# Anthrofiction Short Story Critique Thread



## Shouden (Apr 9, 2009)

Figure that this can be started and this way, anyone who wants to to request one of their stories for the contest be critiqued the can, or even an exchanging of stories to be critiqued.

Anyways, I hope this gets used and doesn't get closed.


----------



## Shouden (Apr 11, 2009)

Here we go. Here's my first entry.

it's "Life on the Road" - 1565 words

If anyone is willing to critique for me, that'd be AWESOME! I am also open to do a critique or two. thanks. 

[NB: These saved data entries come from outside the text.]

-- ==== Sys2Proof/Machine/Registers.lean ====
section
/-! DEFINITION. The object dictionary's table: one card for every object of the chapters' object tables
(index, subindex, type, access, level, default, persistence: R57, R89, R90, R121, R122, R146-R148, R178, R206,
R243, R262, R289, R314, R327, R343, R375, R399, R435, R457, R482, R500), and one register constant for each. -/

namespace Sys2Proof.Machine

/-- The value of an object: a number in its type's unsigned encoding (R318: two's complement for signed types, the
bit pattern for floats), or bytes for STR, BLOB and RECORD. -/
inductive Value where
  | num (n : Nat)
  | bytes (b : List Byte)
deriving DecidableEq, Repr, Inhabited

/-- The types of R318. -/
inductive Ty where
  | bool | u8 | u16 | u32 | u64 | i8 | i16 | i32 | i64 | f32 | f64 | time | str | enum | blob | record
deriving DecidableEq, Repr

/-- The access kinds of R321. -/
inductive Access where
  | R | RW | W | RC
deriving DecidableEq, Repr

/-- The persistence classes of R323. -/
inductive Persist where
  | V | P | PC | const
deriving DecidableEq, Repr

/-- The static value check of an object (R324 step 7): reserved bits, enumeration, range; `own` names the checks that
the owning chapter states for the object. -/
inductive Check where
  | any
  | range (lo hi : Nat)
  | irange (lo hi : Int)
  | enum (values : List Nat)
  | mask (bits : Nat)
  | frange (lo hi : Nat)
  | own
deriving DecidableEq, Repr

/-- A register: its address as index times 256 plus subindex, its size in bytes (0 for a variable size) and its
default. -/
structure Reg where
  key : Nat
  size : Nat
  dflt : Value
deriving DecidableEq, Repr

/-- The card of an object or of a family of objects: `count` indexes `stride` apart, subindexes `sub` to `subLast`. -/
structure Card where
  name : String
  index : Nat
  count : Nat
  stride : Nat
  sub : Nat
  subLast : Nat
  ty : Ty
  minLen : Nat
  maxLen : Nat
  access : Access
  level : Nat
  persist : Persist
  structural : Bool
  check : Check
  dflt : Nat → Nat → Value

/-- The size in bytes of a value of a type (R318), 0 for a variable size. -/
def Ty.size : Ty → Nat
  | .bool | .u8 | .i8 | .enum => 1
  | .u16 | .i16 => 2
  | .u32 | .i32 | .f32 => 4
  | .u64 | .i64 | .f64 | .time => 8
  | .record => 8
  | .str | .blob => 0


namespace Obj
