/-- Whether the buffer has room for some bytes (R295). -/
def Dev.bufferRoom (d : Dev) (n : Nat) : Bool := d.bufferFill + n ≤ 16384

/-- The rate-counted entries of a stream that wait in the buffer (R273). -/
def Dev.waiting (d : Dev) (stream : Nat) : Nat :=
  ((d.ledger.buffer.flatMap Item.entries).filter fun e =>
    e.stream == stream && (e.type == .record || e.type == .command || e.type == .event)).length

/-- The rate count of a stream (R273). -/
def Dev.rateCount (d : Dev) (stream : Nat) : Nat := d.waiting stream + (d.ledger.rate.getD stream []).length

/-- Whether some entries of a stream would be refused at source (R273, R305). -/
def Dev.refusedAtSource (d : Dev) (stream n bytes : Nat) (held : Bool) : Bool :=
  d.u (Obj.STREAM_RATE_MAX stream) < d.rateCount stream + n ||
    d.u (Obj.STREAM_BURST stream) < d.ledger.burst.getD stream 0 + n ||
    !d.bufferRoom bytes || held

/-- The pages of the LOG in service (R292, R308). -/
def Dev.logPages (d : Dev) : Nat := d.u (Obj.REGION_PAGES 3)

/-- Whether a subscription is enabled on a stream and has not yet a committed acknowledgement at a position
(R304). -/
def Dev.unacked (d : Dev) (stream pos : Nat) : Bool :=
  (List.range 16).any fun u =>
    d.on (Obj.SUB_ENABLE u) && d.u (Obj.SUB_STREAM u) == stream &&
      (match d.ledger.subs[u]? with
       | some s => serialCmp s.committed pos 48 == .before
       | none => false)

/-- Whether an item of the LOG is unreleased (R303, R304): an unacknowledged entry, the newest entry of a stream, the
newest CATCH entry of a stream, the newest note of a subscription, the newest checkpoint. -/
def Dev.unreleased (d : Dev) (i : LogItem) : Bool :=
  match i.content with
  | .entry p e =>
    d.unacked e.stream p ||
      !(d.ledger.log.any fun j => match j.content with
        | .entry q f => f.stream == e.stream && serialCmp p q 48 == .before
        | _ => false) ||
      (e.type == .catch && !(d.ledger.log.any fun j => match j.content with
        | .entry q f => f.stream == e.stream && f.type == .catch && serialCmp p q 48 == .before
        | _ => false))
  | .acked u _ =>
    !(d.ledger.log.any fun j => j.first > i.first && (match j.content with | .acked v _ => v == u | _ => false))
  | .checkpoint _ =>
    !(d.ledger.log.any fun j => j.first > i.first && (match j.content with | .checkpoint _ => true | _ => false))

/-- The pages that unreleased structures hold, as places in the order of the LOG (R304, R305). -/
def Dev.unreleasedAt (d : Dev) : List Nat := ((d.ledger.log.filter d.unreleased).flatMap LogItem.pages).eraseDups

/-- The LOG pages that hold unreleased structures (R305). -/
def Dev.unreleasedPages (d : Dev) : Nat :=
  d.unreleasedAt.length

/-- LOG_FULL: the unreleased pages exceed LOG_FULL_PCT of the LOG (R305). -/
def Dev.logFull (d : Dev) : Bool := d.u Obj.LOG_FULL_PCT * d.logPages < d.unreleasedPages * 100

/-- Whether the LOG holds an unreleased entry of a stream (R305). -/
def Dev.hasUnreleased (d : Dev) (stream : Nat) : Bool :=
  d.ledger.log.any fun i => d.unreleased i && match i.content with | .entry _ e => e.stream == stream | _ => false

/-- Whether LOG_FULL refuses a stream at source (R305). -/
def Dev.heldByLog (d : Dev) (stream : Nat) : Bool := d.logFull && d.hasUnreleased stream

/-- An item added to the end of the commit buffer, which has room for it. -/
def Dev.buffer (i : Item) (d : Dev) : Dev :=
  { d with ledger := { d.ledger with buffer := d.ledger.buffer ++ [i] } }

/-- An item handed to the buffer that is not refused at source (R273, R295): it waits for room, behind those that wait. -/
def Dev.bufferWait (i : Item) (d : Dev) : Dev :=
  { d with ledger :=
    if d.ledger.outside.isEmpty && d.bufferRoom i.bytes then { d.ledger with buffer := d.ledger.buffer ++ [i] }
    else { d.ledger with outside := d.ledger.outside ++ [i] } }

/-- The waiting items that the buffer has room for, taken in order. -/
def takeWaiting : Nat → List Item → List Item
  | _, [] => []
  | fill, i :: rest => if fill + i.bytes ≤ 16384 then i :: takeWaiting (fill + i.bytes) rest else []

/-- An item as it enters the buffer: an entry carries the time and the sync-quality of that tick (R266). -/
def Item.entered (time sync : Nat) : Item → Item
  | .entry e => .entry { e with time := time, sync := sync }
  | i => i

/-- What waits for room goes into the buffer as far as it has room (R266, R273, R295). -/
def Dev.drainOutside (d : Dev) : Dev :=
  let l := takeWaiting d.bufferFill d.ledger.outside
  { d with ledger := { d.ledger with
    buffer := d.ledger.buffer ++ l.map (Item.entered d.courseNs d.syncQuality)
    outside := d.ledger.outside.drop l.length
    burst := (l.flatMap Item.entries).foldl (fun b e => b.modify e.stream (· + 1)) d.ledger.burst } }

/-- The items handed over and not sealed, those that wait for room behind the buffer's. -/
def Dev.handedOver (d : Dev) : List Item := d.ledger.buffer ++ d.ledger.outside

/-- Counts entries taken into the buffer in the present stroke (R273). -/
def Dev.countBurst (stream n : Nat) (d : Dev) : Dev :=
  { d with ledger := { d.ledger with burst := d.ledger.burst.modify stream (· + n) } }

I probably WON'T toss my second submission up here 'cause I don't care that much about it.


----------



## RedNumberIX (Apr 11, 2009)

Hey I read the story. I thought it was pretty interesting. In all seriousness it gave me a few ideas about a few stories I want to do myself.

There were a couple of things that kind of piqued my interests that I wish you had developed more. For instance why were they all homosexual? You really seemed to have a pretty large idea but it seemed as though your central conflict was around a disparity between the purebreeds and halfbreeds. Really it felt as though you could have used any manner of races, sexual preferences or any group of people. It didn't really even seem as though the mentioning of the war contributed much there. I think you just needed a strong scene to really show the clash between these two races, and you accomplished that as the main characters are being pelted.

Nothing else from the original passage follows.